Wenn es Start-ups ins Ausland zieht, stellt dies einen Verlust für den Innovationsstandort Deutschland dar. Denn mit den Start-ups wandert auch Knowhow und zukünftiges Innovations- und Beschäftigungspotenzial ab. Zwar scheint sich das Problem in Grenzen zu halten.
In einer Umfrage unter Venture Capital-Gesellschaften mit Sitz in Deutschland hatten von 30 befragten VC-Investoren nur sechs abgewanderte oder abwanderungswillige Start-ups in ihren Portfolios. Im Allgemeinen können die Abwanderungsgründe deutscher Start-ups aber vielfältig sein.
Bessere Finanzierungs- und Exit-Möglichkeiten bedeutendste Gründe Deutschland blickt im Zuge des internationalen VC-Booms auf ein Rekordjahr beim Investitionsvolumen zurück. Die VC-Märkte etwa in den USA oder UK bleiben dem hiesigen Markt jedoch nach wie vor weit voraus. Wichtigster Grund für die Abwanderung deutscher Start-ups sind daher die besseren Finanzierungsmöglichkeiten im Ausland (siehe Grafik).
Bessere Exit-Möglichkeiten, also Trade-sales an ausländische Unternehmen oder IPOs an Börsen im
Ausland, sind aus Sicht der VC-Gesellschaften der zweitwichtigste Abwanderungsgrund. Auch die Aussicht auf ein besseres Bewertungsniveau in weiteren Finanzierungsrunden erscheint als wichtiger Anreiz für den Schritt ins Ausland. Insbesondere in den USA werden je Finanzierungsrunde im Schnitt größere Volumen investiert als hier zu Lande.
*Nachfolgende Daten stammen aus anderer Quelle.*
/-! Fields of the state under `modCore` -/

@[simp] theorem State.modCore_powered (s : State) (i : Nat) (f : Core → Core) : (s.modCore i f).powered = s.powered := rfl
@[simp] theorem State.modCore_clusters (s : State) (i : Nat) (f : Core → Core) : (s.modCore i f).clusters = s.clusters := rfl
@[simp] theorem State.modCore_mem (s : State) (i : Nat) (f : Core → Core) : (s.modCore i f).mem = s.mem := rfl
@[simp] theorem State.modCore_bad (s : State) (i : Nat) (f : Core → Core) : (s.modCore i f).bad = s.bad := rfl
@[simp] theorem State.modCore_reported (s : State) (i : Nat) (f : Core → Core) : (s.modCore i f).reported = s.reported := rfl
@[simp] theorem State.modCore_corrected (s : State) (i : Nat) (f : Core → Core) : (s.modCore i f).corrected = s.corrected := rfl
@[simp] theorem State.modCore_tags (s : State) (i : Nat) (f : Core → Core) : (s.modCore i f).tags = s.tags := rfl
@[simp] theorem State.modCore_rounds (s : State) (i : Nat) (f : Core → Core) : (s.modCore i f).rounds = s.rounds := rfl
@[simp] theorem State.modCore_mesh (s : State) (i : Nat) (f : Core → Core) : (s.modCore i f).mesh = s.mesh := rfl
@[simp] theorem State.modCore_copies (s : State) (i : Nat) (f : Core → Core) : (s.modCore i f).copies = s.copies := rfl
@[simp] theorem State.modCore_pageCnt (s : State) (i : Nat) (f : Core → Core) : (s.modCore i f).pageCnt = s.pageCnt := rfl
@[simp] theorem State.modCore_migRep (s : State) (i : Nat) (f : Core → Core) : (s.modCore i f).migRep = s.migRep := rfl
@[simp] theorem State.modCore_ports (s : State) (i : Nat) (f : Core → Core) : (s.modCore i f).ports = s.ports := rfl
@[simp] theorem State.modCore_sysOut (s : State) (i : Nat) (f : Core → Core) : (s.modCore i f).sysOut = s.sysOut := rfl
@[simp] theorem State.modCore_out (s : State) (i : Nat) (f : Core → Core) : (s.modCore i f).out = s.out := rfl
@[simp] theorem State.modCore_rects (s : State) (i : Nat) (f : Core → Core) : (s.modCore i f).rects = s.rects := rfl
@[simp] theorem State.modCore_redirs (s : State) (i : Nat) (f : Core → Core) : (s.modCore i f).redirs = s.redirs := rfl
@[simp] theorem State.modCore_wtab (s : State) (i : Nat) (f : Core → Core) : (s.modCore i f).wtab = s.wtab := rfl
@[simp] theorem State.modCore_grants (s : State) (i : Nat) (f : Core → Core) : (s.modCore i f).grants = s.grants := rfl
@[simp] theorem State.modCore_cbind (s : State) (i : Nat) (f : Core → Core) : (s.modCore i f).cbind = s.cbind := rfl
@[simp] theorem State.modCore_qbind (s : State) (i : Nat) (f : Core → Core) : (s.modCore i f).qbind = s.qbind := rfl
@[simp] theorem State.modCore_mgmt (s : State) (i : Nat) (f : Core → Core) : (s.modCore i f).mgmt = s.mgmt := rfl
@[simp] theorem State.modCore_queues (s : State) (i : Nat) (f : Core → Core) : (s.modCore i f).queues = s.queues := rfl
@[simp] theorem State.modCore_tasks (s : State) (i : Nat) (f : Core → Core) : (s.modCore i f).tasks = s.tasks := rfl
@[simp] theorem State.modCore_admitted (s : State) (i : Nat) (f : Core → Core) : (s.modCore i f).admitted = s.admitted := rfl
@[simp] theorem State.modCore_buckets (s : State) (i : Nat) (f : Core → Core) : (s.modCore i f).buckets = s.buckets := rfl
@[simp] theorem State.modCore_pools (s : State) (i : Nat) (f : Core → Core) : (s.modCore i f).pools = s.pools := rfl
@[simp] theorem State.modCore_keys (s : State) (i : Nat) (f : Core → Core) : (s.modCore i f).keys = s.keys := rfl
@[simp] theorem State.modCore_meas (s : State) (i : Nat) (f : Core → Core) : (s.modCore i f).meas = s.meas := rfl
@[simp] theorem State.modCore_ext (s : State) (i : Nat) (f : Core → Core) : (s.modCore i f).ext = s.ext := rfl
@[simp] theorem State.modCore_sdig (s : State) (i : Nat) (f : Core → Core) : (s.modCore i f).sdig = s.sdig := rfl
@[simp] theorem State.modCore_sdigN (s : State) (i : Nat) (f : Core → Core) : (s.modCore i f).sdigN = s.sdigN := rfl
@[simp] theorem State.modCore_plim (s : State) (i : Nat) (f : Core → Core) : (s.modCore i f).plim = s.plim := rfl
@[simp] theorem State.modCore_pw (s : State) (i : Nat) (f : Core → Core) : (s.modCore i f).pw = s.pw := rfl
@[simp] theorem State.modCore_cap (s : State) (i : Nat) (f : Core → Core) : (s.modCore i f).cap = s.cap := rfl
@[simp] theorem State.modCore_lowRun (s : State) (i : Nat) (f : Core → Core) : (s.modCore i f).lowRun = s.lowRun := rfl
@[simp] theorem State.modCore_sinceLow (s : State) (i : Nat) (f : Core → Core) : (s.modCore i f).sinceLow = s.sinceLow := rfl
@[simp] theorem State.modCore_launchQ (s : State) (i : Nat) (f : Core → Core) : (s.modCore i f).launchQ = s.launchQ := rfl
@[simp] theorem State.modCore_holds (s : State) (i : Nat) (f : Core → Core) : (s.modCore i f).holds = s.holds := rfl
@[simp] theorem State.modCore_ratios (s : State) (i : Nat) (f : Core → Core) : (s.modCore i f).ratios = s.ratios := rfl
@[simp] theorem State.modCore_borders (s : State) (i : Nat) (f : Core → Core) : (s.modCore i f).borders = s.borders := rfl
@[simp] theorem State.modCore_moving (s : State) (i : Nat) (f : Core → Core) : (s.modCore i f).moving = s.moving := rfl
@[simp] theorem State.modCore_leaving (s : State) (i : Nat) (f : Core → Core) : (s.modCore i f).leaving = s.leaving := rfl
@[simp] theorem State.modCore_returned (s : State) (i : Nat) (f : Core → Core) : (s.modCore i f).returned = s.returned := rfl
@[simp] theorem State.modCore_plug (s : State) (i : Nat) (f : Core → Core) : (s.modCore i f).plug = s.plug := rfl
@[simp] theorem State.modCore_plugRej (s : State) (i : Nat) (f : Core → Core) : (s.modCore i f).plugRej = s.plugRej := rfl
@[simp] theorem State.modCore_bands (s : State) (i : Nat) (f : Core → Core) : (s.modCore i f).bands = s.bands := rfl
@[simp] theorem State.modCore_saved (s : State) (i : Nat) (f : Core → Core) : (s.modCore i f).saved = s.saved := rfl
@[simp] theorem State.modCore_spdm (s : State) (i : Nat) (f : Core → Core) : (s.modCore i f).spdm = s.spdm := rfl
@[simp] theorem State.modCore_vers (s : State) (i : Nat) (f : Core → Core) : (s.modCore i f).vers = s.vers := rfl
@[simp] theorem State.modCore_sched (s : State) (i : Nat) (f : Core → Core) : (s.modCore i f).sched = s.sched := rfl
@[simp] theorem State.modCore_pairLost (s : State) (i : Nat) (f : Core → Core) : (s.modCore i f).pairLost = s.pairLost := rfl
@[simp] theorem State.modCore_nTok (s : State) (i : Nat) (f : Core → Core) : (s.modCore i f).nTok = s.nTok := rfl
@[simp] theorem State.modCore_nBud (s : State) (i : Nat) (f : Core → Core) : (s.modCore i f).nBud = s.nBud := rfl
@[simp] theorem State.modCore_nRat (s : State) (i : Nat) (f : Core → Core) : (s.modCore i f).nRat = s.nRat := rfl
@[simp] theorem State.modCore_bootfail (s : State) (i : Nat) (f : Core → Core) : (s.modCore i f).bootfail = s.bootfail := rfl
@[simp] theorem State.modCore_nextId (s : State) (i : Nat) (f : Core → Core) : (s.modCore i f).nextId = s.nextId := rfl
@[simp] theorem State.modCore_cyc (s : State) (i : Nat) (f : Core → Core) : (s.modCore i f).cyc = s.cyc := rfl
@[simp] theorem State.modCore_stepNo (s : State) (i : Nat) (f : Core → Core) : (s.modCore i f).stepNo = s.stepNo := rfl
@[simp] theorem State.modCore_newCyc (s : State) (i : Nat) (f : Core → Core) : (s.modCore i f).newCyc = s.newCyc := rfl
@[simp] theorem State.modCore_event (s : State) (i : Nat) (f : Core → Core) : (s.modCore i f).event = s.event := rfl
@[simp] theorem State.modCore_curCore (s : State) (i : Nat) (f : Core → Core) : (s.modCore i f).curCore = s.curCore := rfl
@[simp] theorem State.modCore_curCtx (s : State) (i : Nat) (f : Core → Core) : (s.modCore i f).curCtx = s.curCtx := rfl
@[simp] theorem State.modCore_cur (s : State) (i : Nat) (f : Core → Core) : (s.modCore i f).cur = s.cur := rfl
@[simp] theorem State.modCore_freeNo (s : State) (i : Nat) (f : Core → Core) : (s.modCore i f).freeNo = s.freeNo := rfl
Schließlich sind in vielen Finanzierungsrunden deutscher Start-ups, insbesondere bei solchen mit größerem Volumen, Investoren aus dem Ausland beteiligt. Somit spielt häufig auch der direkte Wunsch ausländischer Investoren nach einer Verlegung des Unternehmenssitzes eine entscheidende Rolle. Zugang zu internationalen Märkten wichtig – Fachkräftegewinnung selten entscheidend.
Neben Aspekten des Finanzierungsumfeldes sind die Aussicht auf ein besseres technologisches Umfeld und die Erschließung internationaler Märkte wichtige Beweggründe für die Orientierung ins Ausland. Die Anbahnung strategischer Partnerschaften erscheint dagegen weniger relevant.
Oft gelten eingeschränktere Möglichkeiten für Mitarbeiterkapitalbeteiligungen oder etwa Hürden durch das geltende Einwanderungsrecht als deutsche Standortnachteile. Zudem ist hier zu Lande seit einigen Jahren in vielen technischen Berufen ein Fachkräfteengpass zu konstatieren. Die Mitarbeitergewinnung aus dem Ausland sowie ein mangelnder Zugang zu Fachkräften werden jedoch erst im Mittelfeld der Abwanderungsmotive genannt.
Regulatorische und administrative Hürden häufig nachrangig. Auch ein zu langwieriger und komplizierter Beteiligungsprozess findet sich in der Mitte der Abwanderungsmotive. Vorteilhaftere rechtliche Rahmenbedingungen im Ausland oder Einschränkungen durch die europäische Datenschutzgrundverordnung (DSGVO) sind hingegen selten ein Abwanderungsgrund. Auch die leichtere Akquise staatlicher Aufträge aus dem Ausland ist ein untergeordneter Beweggrund für eine Verlagerung des Unternehmenssitzes.
Gerade bei der raschen Skalierung von Geschäftsmodellen gilt die Größe der Heimatmärkte als Vorteil etwa chinesischer oder US-amerikanischer Unternehmen. Die Fragmentierung des EU-Binnenmarktes durch regulatorische oder sprachliche Barrieren rangiert unter den Abwanderungsgründen jedoch in der unteren Hälfte.
Insgesamt zeigt sich also, dass das Finanzierungsumfeld ein bedeutender Faktor bei der Standortwahl ist. Damit Start-ups erst gar nicht über eine Abwanderung nachdenken müssen, sollten durch den Ausbau des deutschen VC-Ökosystems die wichtigsten Abwanderungsgründe adressiert werden.